A sad school girl sits on her own as other children play in the background. [Photo: Courtesy]

I went to boarding school when I was 10. I remember blinking back hot tears as my parents drove away. I didn’t want to cry, look like a big baby, but I felt like I was all alone. And it hurt. A whole damn lot.

And I look at Nimo and Tati, age six and three respectively and I don’t want to give them that choice. The choice of boarding school. Maybe it is selfish, because I think I turned out just fine. But did I really?

 1. Too hard too fast

Some may argue that children need to learn responsibility and there is nowhere like boarding school to teach them that. Well, I think that children should be left to be children.

That children should do age appropriate chores and learn tasks under the watchful loving eye of their parents. In boarding school, no one has focused time for your child.
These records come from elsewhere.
-- ==== Sys2Proof/Machine/EndOfEvent.lean ====
section
/-! DEFINITION. What every event of a Running station ends with: the room-wait retry (R118), the choice of jobs (R124), the
refill (R125), the prefetch test (R134), the readiness tests (R54, R93) and the queueing of Wants (R120), in the order
of log 8. The scene is read and never written. -/

namespace Sys2Proof.Machine

/-- One pair of the room-wait list acted on (R118); a Broken strip joins no list (R113, R119). -/
def Blocks.retryWait (g : Geometry) (change : Half) (b : Blocks) (w : RoomWait) : Blocks :=
  if b.store.isBroken w.id then b
  else if w.inOpen then
    if !b.store.isHeld w.id then b.withStore (Store.withWants (addRun w.id.asset w.id.index w.id.index))
    else if b.store.roles.pending.strips.contains w.id || b.store.roles.shown.strips.contains w.id then
      b.withDecode (Decode.offer change w.id)
    else b
  else if b.store.needed g w.id then b.withStore (Store.withWants (addRun w.id.asset w.id.index w.id.index))
  else b

/-- The room-wait list retried, oldest pair first, in an event that left some entry unpinned (R118). -/
def Blocks.retryRoom (g : Geometry) (change : Half) (b : Blocks) (before : Blocks) : Blocks :=
  if Store.unpinnedSince before.store b.store then
    b.store.roomWait.foldl (Blocks.retryWait g change) (b.withStore (fun s => { s with roomWait := [] }))
  else b

/-- The event is one at whose end the prefetch test is made (R134). -/
def prefetchDue (scBefore sc : Scene) (before b : Blocks) : Bool :=
  decide (scBefore.slides ≠ sc.slides) || decide (scBefore.show_ ≠ sc.show_) || decide (scBefore.loop ≠ sc.loop)
    || decide (scBefore.current ≠ sc.current) || decide (scBefore.pendingIndex ≠ sc.pendingIndex)
    || decide (before.bc.backFree ≠ b.bc.backFree) || (before.decode.hasBatch && !b.decode.hasBatch)

/-- The strip is on the room-wait list, in either form (R117). -/
def Store.waitsForRoom (s : Store) (k : Strip) : Bool := s.roomWait.any (fun w => w.id == k)

/-- The strip is settled for the readiness test: Broken, or Open and Ready, not Bad and not waiting for room (R54, R110,
R117). That a Broken strip is settled on the room-wait list too is read from R113 (log 51). -/
def Store.isSettled (s : Store) (k : Strip) : Bool := s.isBroken k || (s.isReady k && !s.isBad k && !s.waitsForRoom k)

/-- The band is ready for the pending page change: every strip of the need set settled, no asset unresolved (R54). -/
def Store.pageReady (s : Store) : Bool := s.roles.pending.unresolved.isEmpty && s.roles.pending.strips.all s.isSettled

/-- The readiness test of the page stream: Ready (page, C) queued once (R54). -/
def Blocks.pageReadiness (sc : Scene) (b : Blocks) : Blocks :=
  match sc.pendingPage with
  | none => b
  | some p =>
    if !b.decode.pageReadySent && b.store.pageReady then
      (b.enqueue (.ready { stream := 0, index := p, change := sc.pageChange })).withDecode
        (fun d => { d with pageReadySent := true })
    else b

/-- The readiness test of the slide stream: Ready (slide, i, S) queued once (R93). -/
def Blocks.slideReadiness (sc : Scene) (b : Blocks) : Blocks :=
  match sc.pendingIndex with
  | none => b
  | some i =>
    if !b.decode.slideReadySent && decide (b.decode.reported = some sc.slideChange) && b.bc.transition.isNone then
      (b.enqueue (.ready { stream := 1, index := i, change := sc.slideChange })).withDecode
        (fun d => { d with slideReadySent := true })
    else b

/-- A Want queued from the list when R120 allows one. -/
def Blocks.queueWant (b : Blocks) : Blocks :=
  if b.link.silent || decide (Config.wantQueueRoom ≤ b.link.queue.length) then b
  else match takeWant b.store.outstanding b.store.wants with
    | none => b
    | some (w, l) =>
      (b.enqueue (.want w)).withStore
        (fun s => { s with wants := l, outstanding := Stations.insert w.asset s.outstanding })

/-- Wants queued until R120 allows no more: each one leaves less room for the next. -/
def Blocks.queueWants (b : Blocks) : Blocks := b.queueWant.queueWant.queueWant.queueWant

/-- The end of an event: `scBefore` and `before` are the replica and the blocks as the event found them. -/
def Blocks.settle (g : Geometry) (scBefore sc : Scene) (before b : Blocks) : Blocks :=
  let chosen := ((((b.retryRoom g sc.pageChange before).chooseJobs sc chooseBound).refill sc.pageChange).chooseJobs sc
    chooseBound)
  let tested := if prefetchDue scBefore sc before chosen then (chosen.prefetch g sc).chooseJobs sc chooseBound else chosen
  ((tested.pageReadiness sc).slideReadiness sc).queueWants

/-- The end of an event at a station: only a Running station has work to end with. -/
def Station.settle (st : Station) (before : Station) : Station :=
  if st.mode = .running then
    st.withBlocks (Blocks.settle st.geometry before.scene st.scene before.blocks)
  else st

end Sys2Proof.Machine
end

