-- ==== Sys2Proof/Machine/Units.lean ====
section
/-! DEFINITION. The meanings of the Stream Port's command and of the completion commands: SEGMENT_ARRIVAL (R109),
PAGE_PREPARE_COMPLETE (R127), BATCH_STRIP_COMPLETE (R131), CHECK_STRIP_COMPLETE (R137) and COMPOSITION_COMPLETE
(R155). -/

namespace Sys2Proof.Machine

/-- An event of a Running station's blocks, with the end of the event; none while the reset line is asserted (R103,
R173). -/
def Station.blocksEvent (f : Blocks → Blocks) (st : Station) : Station :=
  if st.mode = .running ∧ st.lineAsserted = false then (st.withBlocks f).settle st else st

/-- SEGMENT_ARRIVAL (R109). -/
def execSegmentArrival (bytes : List Byte) (s : State) : Host.Outcome State Fault Refusal :=
  s.event (fun st => st.blocksEvent (Blocks.arrive st.geometry st.scene.pageChange bytes))

/-- The Page Prepare job in progress completes; nothing when none is (log 6). -/
def Blocks.pageComplete (g : Geometry) (decoded : Option Rows) (b : Blocks) : Blocks :=
  match b.decode.running with
  | some (.page j) => b.finishPage g j decoded
  | _ => b

/-- PAGE_PREPARE_COMPLETE (R127). -/
def execPagePrepareComplete (decoded : Option Rows) (s : State) : Host.Outcome State Fault Refusal :=
  s.event (fun st => st.blocksEvent (Blocks.pageComplete st.geometry decoded))

/-- The batch strip in progress completes; nothing when none is (log 6). -/
def Blocks.batchComplete (g : Geometry) (sc : Scene) (decoded : Option Rows) (b : Blocks) : Blocks :=
  match b.decode.running with
  | some (.batch q i stopping) => b.finishBatchStrip g sc q i stopping decoded
  | _ => b

/-- BATCH_STRIP_COMPLETE (R131). -/
def execBatchStripComplete (decoded : Option Rows) (s : State) : Host.Outcome State Fault Refusal :=
  s.event (fun st => st.blocksEvent (Blocks.batchComplete st.geometry st.scene decoded))

/-- The Check strip in progress completes; nothing when none is (log 6). -/
def Blocks.checkComplete (g : Geometry) (intact : Bool) (b : Blocks) : Blocks :=
  match b.decode.running with
  | some (.check c k) => b.finishCheckStrip g c k intact
  | _ => b

/-- CHECK_STRIP_COMPLETE (R137). -/
def execCheckStripComplete (intact : Bool) (s : State) : Host.Outcome State Fault Refusal :=
  s.event (fun st => st.blocksEvent (Blocks.checkComplete st.geometry intact))

/-- The composition in progress completes; nothing when none is (log 6). -/
def Station.composeComplete (st : Station) : Station :=
  if st.mode = .running ∧ st.lineAsserted = false then st.withBlocks (fun b => b.withBc Compositor.complete) else st

/-- COMPOSITION_COMPLETE (R155). -/
def execCompositionComplete (s : State) : Host.Outcome State Fault Refusal := s.event Station.composeComplete

end Sys2Proof.Machine
end

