/-- The slide list and its indices agree (R79, R83). -/
def Obligations.StepsKeepTheSlideList : Prop :=
  ∀ s t : State, s.station.scene.slidesWf = true → step s = .next t → t.station.scene.slidesWf = true

/-- The shown and the pending page are Complete, there is a state for each button of the shown page, and at most one button is
chosen, an enabled one when it is Selected (R10, R18, R19). -/
def Obligations.StepsKeepTheShownPage : Prop :=
  ∀ s t : State, s.station.scene.pagesWf = true → s.station.scene.selectionWf = true → step s = .next t →
    t.station.scene.pagesWf = true ∧ t.station.scene.selectionWf = true

/-- The directory stays in canonical form, and the free units and the units held add up to the store (R106, R107). -/
def Obligations.StepsKeepTheStoreUnits : Prop :=
  ∀ s t : State, s.station.blocks.store.unitsWf = true → step s = .next t → t.station.blocks.store.unitsWf = true

/-- Every pin count is the number of role sets that name the strip (R114), and at most 30 Page Prepare jobs are queued
(R123). -/
def Obligations.StepsKeepPinsAndJobs : Prop :=
  ∀ s t : State, s.station.blocks.store.pinsWf = true → s.station.blocks.decode.wf = true → step s = .next t →
    t.station.blocks.store.pinsWf = true ∧ t.station.blocks.decode.wf = true

/-- The machine after reset is well formed in every one of these ways. -/
def Obligations.ResetIsWellFormed : Prop :=
  State.reset.station.blocks.link.wf = true ∧ State.reset.station.scene.guard.wf = true
    ∧ State.reset.station.scene.shapeWf = true ∧ State.reset.station.scene.slidesWf = true
    ∧ State.reset.station.scene.pagesWf = true ∧ State.reset.station.scene.selectionWf = true
    ∧ State.reset.station.blocks.store.unitsWf = true ∧ State.reset.station.blocks.store.pinsWf = true
    ∧ State.reset.station.blocks.decode.wf = true ∧ State.reset.station.timersWf = true
    ∧ State.reset.station.numberWf = true
end

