theorem Batch.mem_pendingStrips {k : Strip} :
    k ∈ q.pendingStrips ↔ ∃ e ∈ q.strips.getD [], e.2 = .pending ∧ q.strip e.1 = k := by
  unfold Batch.pendingStrips
  simp [and_assoc]

theorem Batch.pendingStrips_eq_nil : q.pendingStrips = [] ↔ ∀ e ∈ q.strips.getD [], e.2 ≠ .pending := by
  rw [List.eq_nil_iff_forall_not_mem]
  refine ⟨fun h e he hp => h _ (Batch.mem_pendingStrips.mpr ⟨e, he, hp, rfl⟩), fun h k hk => ?_⟩
  obtain ⟨e, he, hp, -⟩ := Batch.mem_pendingStrips.mp hk
  exact h e he hp

/-- The first strip that can be taken, behind pending ones that can not. -/
theorem Batch.find_pending {f : Strip → Bool} {n : Nat} {pre post : List (Nat × BatchStrip)}
    (hs : q.strips = some (pre ++ (n, .pending) :: post)) (hn : f (q.strip n) = true)
    (hpre : ∀ e ∈ pre, e.2 = .pending → f (q.strip e.1) = false) : q.pendingStrips.find? f = some (q.strip n) := by
  have hskip : ((pre.filter (fun e => decide (e.2 = BatchStrip.pending))).map (fun e => q.strip e.1)).find? f = none := by
    refine List.find?_eq_none.mpr fun k hk => ?_
    obtain ⟨e, he, rfl⟩ := List.mem_map.mp hk
    obtain ⟨hmem, hp⟩ := List.mem_filter.mp he
    rw [hpre e hmem (of_decide_eq_true hp)]
    exact Bool.false_ne_true
  unfold Batch.pendingStrips
  rw [hs]
  simp only [Option.getD_some, List.filter_append, List.map_append, List.find?_append, hskip, Option.none_or]
  simp [hn]

end After

/-! ### A batch in hand -/

section Take

variable {sc : Scene} {q : Batch} {b : Blocks}

theorem Blocks.beginBatch_begun (h : q.begun = true) : b.beginBatch q = b := if_pos h

theorem Blocks.beginBatch_new (h : q.begun = false) :
    b.beginBatch q = { b with bc := { b.bc with
      back := { content := some q.content, whole := false, firstFailing := none, strips := [] } } } :=
  if_neg (Bool.eq_false_iff.mp h)

theorem Blocks.beginBatch_frame (q : Batch) (b : Blocks) :
    b.beginBatch q = { b with bc := { b.bc with back := (b.beginBatch q).bc.back } } := by
  unfold Blocks.beginBatch
  split <;> rfl

theorem Blocks.takeBatch_completes (h : q.pendingStrips = []) :
    b.takeBatch sc q = (b.beginBatch q).completeBatch q := by
  unfold Blocks.takeBatch Blocks.advanceBatch
  rw [h]
  rfl

theorem Blocks.takeBatch_waits (hne : q.pendingStrips ≠ []) (h : ∀ k ∈ q.pendingStrips, b.store.takable k = false) :
    b.takeBatch sc q = { b with decode := { b.decode with batch := some q } } := by
  have hfind : q.pendingStrips.find? b.store.takable = none :=
    List.find?_eq_none.mpr fun k hk => by rw [h k hk]; exact Bool.false_ne_true
  unfold Blocks.takeBatch Blocks.advanceBatch
  rw [hfind]
  dsimp only
  rw [if_neg (by simpa using hne)]
  rfl

theorem Blocks.takeBatch_takes {k : Strip} (h : q.pendingStrips.find? b.store.takable = some k)
    (hheld : b.store.isHeld k = true) :
    b.takeBatch sc q = { b.beginBatch q with decode := { b.decode with
      running := some (.batch { q with begun := true } k.index false) } } := by
  have hheld' : (b.beginBatch q).store.isHeld k = true := by
    rw [Blocks.beginBatch_frame]
    exact hheld
  have hdecode : (b.beginBatch q).decode = b.decode := by rw [Blocks.beginBatch_frame]
  unfold Blocks.takeBatch Blocks.advanceBatch
  rw [h]
  dsimp only
  rw [if_pos hheld', ← hdecode]
  rfl

end Take

/-- The batch is not suspended without a Page Prepare job, before its fourth strip, or while its change is pending (R135). -/
theorem Blocks.suspends_not {sc : Scene} {q : Batch} {b : Blocks}
    (h : b.decode.pageJobs = [] ∨ q.progress < 4 ∨ (sc.pendingIndex.isSome = true ∧ q.change = some sc.slideChange)) :
    b.suspends sc q = false := by
  unfold Blocks.suspends Scene.awaitsBatch Config.batchGuarantee
  rcases h with h | h | ⟨hi, hc⟩
  · simp [h]
  · simp [Nat.not_le.mpr h]
  · simp [hi, hc]

theorem Blocks.suspends_due {sc : Scene} {q : Batch} {b : Blocks} (hj : b.decode.pageJobs ≠ [])
    (hs : b.decode.suspended = none) (hp : 4 ≤ q.progress)
    (hc : sc.pendingIndex = none ∨ q.change ≠ some sc.slideChange) : b.suspends sc q = true := by
  unfold Blocks.suspends Scene.awaitsBatch Config.batchGuarantee
  rcases hc with hc | hc <;> simp [hj, hs, hp, hc]

/-! ### The end of the event -/

section Settle

variable {g : Geometry} {scBefore sc : Scene} {before b c : Blocks}

/-- The choices come to rest, and no prefetch changes that. -/
theorem Blocks.settle_at (hretry : b.retryRoom g sc.pageChange before = b) (hfirst : b.chooseJobs sc chooseBound = c)
    (hrest : c.chooseJobs sc chooseBound = c) (hd : c.decode.deferred = false) (hpre : c.prefetch g sc = c) :
    Blocks.settle g scBefore sc before b = ((c.pageReadiness sc).slideReadiness sc).queueWants := by
  unfold Blocks.settle
  dsimp only
  rw [hretry, hfirst, Blocks.refill_clear hd, hrest, hpre, hrest, ite_self]

/-- The end of an event while a job is in progress, with no deferred job and no retry. -/
theorem Blocks.settle_going {r : Running} (hretry : b.retryRoom g sc.pageChange before = b)
    (hr : b.decode.running = some r) (hd : b.decode.deferred = false) :
    b.Still (Blocks.settle g scBefore sc before b) := by
  have hprefetched := Blocks.prefetch_keepsWork g sc b
  unfold Blocks.settle
  dsimp only
  rw [hretry, Blocks.chooseJobs_busy hr, Blocks.refill_clear hd, Blocks.chooseJobs_busy hr,
    Blocks.chooseJobs_busy (hprefetched.1.trans hr)]
  split
  · exact (b.still_prefetch g).trans (Blocks.still_ended _)
  · exact b.still_ended

theorem Blocks.chooseJobs_rest (h : b.chooseOne sc = none) (n : Nat) : b.chooseJobs sc n = b := by
  cases n with
  | zero => rfl
  | succ n =>
    unfold Blocks.chooseJobs
    rw [h]

end Settle

end Sys2Proof.Machine

/-! SUPPORT. The last strip of a removed batch, and the strip that completes a batch (R130, R131, R133, O53). -/

namespace Sys2Proof.Machine

section Removed

variable {s : State} {q : Batch} {i : Nat} (hruns : s.station.Runs)
  (hr : s.station.blocks.decode.running = some (.batch q i true))
include hruns hr

/-- The strip of a removed batch that decodes: nothing is written, and no removed batch is left. -/
theorem removedStrip_decoded (rows : Rows) :
    ∃ t, exec (.batchStripComplete (some rows)) s = .next t
      ∧ s.Becomes s.station.scene s.station.timers
          { s.station.blocks with decode := { s.station.blocks.decode with running := none } } t
      ∧ (∀ r n, t.station.blocks.decode.running ≠ some (.batch r n true))
      ∧ (s.station.blocks.decode.batch = none → s.station.blocks.decode.suspended = none →
          s.station.scene.pendingIndex.isSome = true ∨ s.station.scene.show_ = .stopped →
        t.station.blocks.bc.back = s.station.blocks.bc.back) := by
  obtain ⟨t, ht, hbecomes, hend⟩ := State.blocksEvent_worked hruns
    (fun st => Blocks.batchComplete st.geometry st.scene (some rows))
    ((Blocks.batchComplete_of_running hr _).trans (Blocks.finishBatchStrip_stopping _ _ q i (some rows) _))
  refine ⟨t, ht, hbecomes, ?_, fun hb hs hp => ?_⟩
  · rw [hend]
    exact (Blocks.settle_ends _ _ _ _).noneRemoved nofun
  · rw [hend]
    exact congrArg Compositor.back (Blocks.settle_back (b := s.station.blocks.idled) hp.symm hb hs).1

/-- The strip of a removed batch that fails: the failure is counted. -/
theorem removedStrip_failed {p : Packed} {own : Strip} (hown : own = { asset := q.content.asset, index := i })
    (hp : s.station.blocks.store.findPacked own = some p) (hwf : s.station.blocks.store.unitsWf = true) :
    ∃ t, exec (.batchStripComplete none) s = .next t
      ∧ (∀ r n, t.station.blocks.decode.running ≠ some (.batch r n true))
      ∧ t.station.blocks.store.findPacked own = some { p with
          state := .bad, units := 0, failures := p.failures + 1, data := [], checkWord := 0
          pins := s.station.blocks.store.roles.pins own } := by
  subst hown
  obtain ⟨t, ht, -, hend⟩ := State.blocksEvent_worked hruns
    (fun st => Blocks.batchComplete st.geometry st.scene none)
    ((Blocks.batchComplete_of_running hr _).trans (Blocks.finishBatchStrip_stopping _ _ q i none _))
  have hp' : s.station.blocks.idled.store.findPacked (q.strip i) = some p := hp
  have hbad := Blocks.failStored_findPacked (g := s.station.geometry) hp'
  have hsorted := Blocks.failStored_sorted (g := s.station.geometry) hp' (Store.sorted_of_unitsWf hwf)
  have hends := Blocks.settle_ends (sc := s.station.scene) s.station.geometry s.station.scene s.station.blocks
    (s.station.blocks.stripEnded s.station.geometry (q.strip i) none)
  rw [← hend] at hends
  refine ⟨t, ht, hends.noneRemoved fun r n => ?_, hends.findPacked_unheld hsorted hbad (Packed.failed_unheld _ p)⟩
  rw [(Blocks.endsStrip_stripEnded s.station.geometry (q.strip i) none s.station.blocks).decode]
  exact nofun

end Removed
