-- ==== Sys2Proof/Machine/Ops.lean ====
section
/-! DEFINITION. The named operations over registers, memory and latches, and taking an error, the one operation every error of the
core goes through (spec 10_state R31 to R52, 20_memory R71 to R76, 40_cycle R163, 60_exceptions R280 to R282). -/

namespace Sys2Proof.Machine

/-- What a step, or a part of one, answers. -/
abbrev Result := Host.Outcome State Fault Refusal

/-! ### The register file -/

/-- `x[n]` of 00_scope R18: the value of the register named `n`, or no answer where no register has that name. -/
def regAt (f : List Register) (n : Text) : Option Val :=
  (f.find? (fun r => r.name == n)).map Register.val

/-- `x[n] <- v`: the register named `n` is overwritten, none is added or removed (10_state R31). -/
def setRegAt (f : List Register) (n : Text) (v : Val) : List Register :=
  f.map (fun r => if r.name == n then { r with val := v } else r)

/-- The register read of a state. -/
def State.reg (s : State) (n : Text) : Option Val :=
  regAt s.gpr n

/-- The register write of a state. -/
def State.setReg (s : State) (n : Text) (v : Val) : State :=
  { s with gpr := setRegAt s.gpr n v }

/-- A register lookup by a token (10_state R33). The error reports `shown`, the token as the line has it. -/
def lookupReg (s : State) (n shown : Text) : Except Cause Val :=
  match s.reg n with
  | some v => .ok v
  | none => .error (.unknownRegister shown)

/-! ### The two memories -/

/-- What the cell at address `a` holds: `none` for EMPTY or NONE, which is what an unlisted address reads as (10_state R54). -/
def Memory.get {α : Type} (m : Memory α) (a : Nat) : Option α :=
  (m.cells.find? (fun c => c.1 == a)).map Prod.snd

/-- Insert a cell before the first cell of a higher address. -/
def insertCell {α : Type} (a : Nat) (x : α) : List (Nat × α) → List (Nat × α)
  | [] => [(a, x)]
  | c :: cs => if a < c.1 then (a, x) :: c :: cs else c :: insertCell a x cs

/-- Write one cell, in canonical form: what is written replaces what was there, and writing `none` leaves no entry. -/
def Memory.put {α : Type} (m : Memory α) (a : Nat) (v : Option α) : Memory α :=
  let others := m.cells.filter (fun c => c.1 != a)
  match v with
  | none => { m with cells := others }
  | some x => { m with cells := insertCell a x others }

/-- The canonical form: addresses strictly rising and below the size. That no entry holds what an unlisted address reads as is
so by the type of an entry. -/
def Memory.wf {α : Type} (m : Memory α) : Bool :=
  decide ((m.cells.map Prod.fst).Pairwise (· < ·)) && m.cells.all (fun c => decide (c.1 < m.size))

/-- The bounds check of 20_memory R75: exactly `0 <= a < size`. An absent address fails it (R73, R74). The answer is the index. -/
def checkAddress (space : Space) (size : Nat) (a : Val) : Except Cause Nat :=
  match a with
  | some i => if 0 ≤ i ∧ i < size then .ok i.toNat else .error (.invalidAddress space a)
  | none => .error (.invalidAddress space a)

/-- `IMemRead` of 20_memory R71: the slot's line, `none` for EMPTY. -/
def imemRead (m : Memory Text) (a : Int) : Except Cause (Option Text) :=
  match checkAddress .imem m.size (some a) with
  | .ok i => .ok (m.get i)
  | .error c => .error c

/-- `IMemWrite` of 20_memory R72. -/
def imemWrite (m : Memory Text) (a : Int) (t : Text) : Except Cause (Memory Text) :=
  match checkAddress .imem m.size (some a) with
  | .ok i => .ok (m.put i (some t))
  | .error c => .error c

/-- `DMemRead` of 20_memory R73. -/
def dmemRead (m : Memory Int) (a : Val) : Except Cause Val :=
  match checkAddress .dmem m.size a with
  | .ok i => .ok (m.get i)
  | .error c => .error c

/-- `DMemWrite` of 20_memory R74. Nothing is written when the check fails. -/
def dmemWrite (m : Memory Int) (a v : Val) : Except Cause (Memory Int) :=
  match checkAddress .dmem m.size a with
  | .ok i => .ok (m.put i v)
  | .error c => .error c

/-! ### Latches -/

/-- What FETCH and DECODE latch of a line read at PC (40_cycle R142, R144): MAR, IR, MBR, and the increment of PC. -/
def State.latchLine (s : State) (line : Text) : State :=
  { s with mar := some s.pc, ir := some line, mbr := some line, pc := s.pc + 1 }

/-- `CSV <- v` (40_cycle R154). -/
def State.latchVector (s : State) (v : ControlVector) : State :=
  { s with csv := some v }

/-- The data memory replaced by one that a write made of it. -/
def State.withDmem (s : State) (m : Memory Int) : State :=
  { s with dmem := m }

/-! ### Errors -/

/-- The fetch address of the cycle, from DECODE on: PC holds it plus 1 (10_state R35; log 7). -/
def State.fetchAddress (s : State) : Nat :=
  s.pc - 1

/-- `FAULT <- E(info)` (40_cycle R168). -/
def State.recordFault (s : State) (e : ErrorRecord) : State :=
  { s with fault := some e }

/-- Raising an error: the cycle ends, everything already written stays, and the error is recorded in FAULT with the fetch
address, the opcode and the cause (40_cycle R163, 60_exceptions R280, R282). Nothing else changes: no mode, mask, vector or stack
exists (60_exceptions R292). There is no return from it (R294); reset alone clears FAULT. -/
def raiseAt (s : State) (address : Nat) (op : Option Opcode) (c : Cause) : Result :=
  .next (s.recordFault { cause := c, address := address, opcode := op })

/-- Raising an error in RESOLVE or DISPATCH, where the opcode is known. -/
def raiseIn (s : State) (op : Opcode) (c : Cause) : Result :=
  raiseAt s s.fetchAddress (some op) c

/-- The six error kinds (60_exceptions R281). -/
inductive ErrorKind where
  | invalidAddress
  | unknownRegister
  | noInstructionAtAddress
  | unknownOpcode
  | malformedInstruction
  | absentOperand
deriving DecidableEq, Repr

/-- The numeric code of an error kind (60_exceptions R281). -/
def errorCode : ErrorKind → Nat
  | .invalidAddress => 1
  | .unknownRegister => 2
  | .noInstructionAtAddress => 3
  | .unknownOpcode => 4
  | .malformedInstruction => 5
  | .absentOperand => 6

/-- The kind of a cause. -/
def causeKind : Cause → ErrorKind
  | .invalidAddress _ _ => .invalidAddress
  | .unknownRegister _ => .unknownRegister
  | .noInstructionAtAddress => .noInstructionAtAddress
  | .unknownOpcode _ => .unknownOpcode
  | .malformedInstruction _ => .malformedInstruction
  | .absentOperand => .absentOperand

/-- The record's `token` field: the offending token of UnknownRegister and UnknownOpcode (60_exceptions R282). -/
def errorToken (e : ErrorRecord) : Option Text :=
  match e.cause with
  | .unknownRegister t => some t
  | .unknownOpcode t => some t
  | _ => none

/-- The record's `space` and `target` fields, for InvalidAddress (60_exceptions R282). -/
def errorTarget (e : ErrorRecord) : Option (Space × Val) :=
  match e.cause with
  | .invalidAddress sp a => some (sp, a)
  | _ => none

/-- The record's `text` field, for MalformedInstruction (60_exceptions R282). -/
def errorText (e : ErrorRecord) : Option Text :=
  match e.cause with
  | .malformedInstruction t => some t
  | _ => none

end Sys2Proof.Machine
end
The teacher is spread too thin, and what results is a child who figures out that if say they don’t weed the shamba like a pro, they will get their behinds skinned.

And so they get into survival mode, and do what they are supposed to do without deriving any satisfaction from it. It makes for a dutiful soldier driven by results and not necessarily a passionate soldier.

 2. ‘I don’t need you’ complex

The first time I was bullied, I remember sitting in a corner in the school’s dining hall terrified and alone. I was 10. I couldn’t tell the teacher. He would have beaten up the bullies and I would become an even bigger target. 

 There was no one to talk to, get any reassurance from or even just tell me what to do. I was on my own. So I toughened up. And after some practice I  realised that I could handle my problems. I didn’t need mama to comfort me.

I didn’t need anyone. And this closed me off emotionally. I was the girl who didn’t cry no matter what was happening, and I became like a fortress. Later in my adulthood, I was so good at moving on from broken relationships that some friends called me the ‘Ice Queen’.

I could shrug anything and anyone off. It wasn’t entirely a bad thing, it served its purpose, but I don’t want my girls to feel that way. I want them to come to mama anytime even over the silliest things. Because truth is, no one is a fortress. You shouldn’t be. And least of all a child.

 3.The all important sex Ed

Don’t you want to be the one that guides your child through puberty? Or answers questions about sex?  A typical dormitory conversation between pre teens and teens often goes like this;

( giggling  as they peruse Shout Magazine)

Ruth: Look at Justin Bieber. So cute. He has a big Adam’s apple.

Jackie: I heard that a big Adam’s apple means he can make you pregnant really fast.

Pat: No wonder Cindy says she has done ‘it’ with Sam and she isn’t pregnant. Sam doesn’t have one.

Cindy is the coolest girl in the neighbouring school. And that means she is their Bible.

So do you want the main source of your child’s sex education to be naive schoolmates or do you want it to be you? Granted, this can happen to a child in a day school but this is where your close proximity and regular chats help.

 4. Where vices take root

Drugs and sexuality are discovered and values are entrenched  in the pre-teen and teenage years. Hopefully, you are available and observant enough to course correct.

When your child is away from you three months at a time, you get to meet a new version of them every annual quarter.

Having them closer home will allow you to monitor any changes that happen and take measures.

 I have friends who picked up drug habits when in boarding school and still struggle to date. They got away with it because they could.

In a day school, you get to observe their habits, probably know their friends and monitor their movements. That way, if Junior comes home drunk one Friday evening, he will never forget the weekend fire rained on his hide.

Maybe I am biased, but I know that the years you get to spend with your children are so few in comparison to the rest of their lives that it doesn’t hurt to hold on to the formative years a little harder.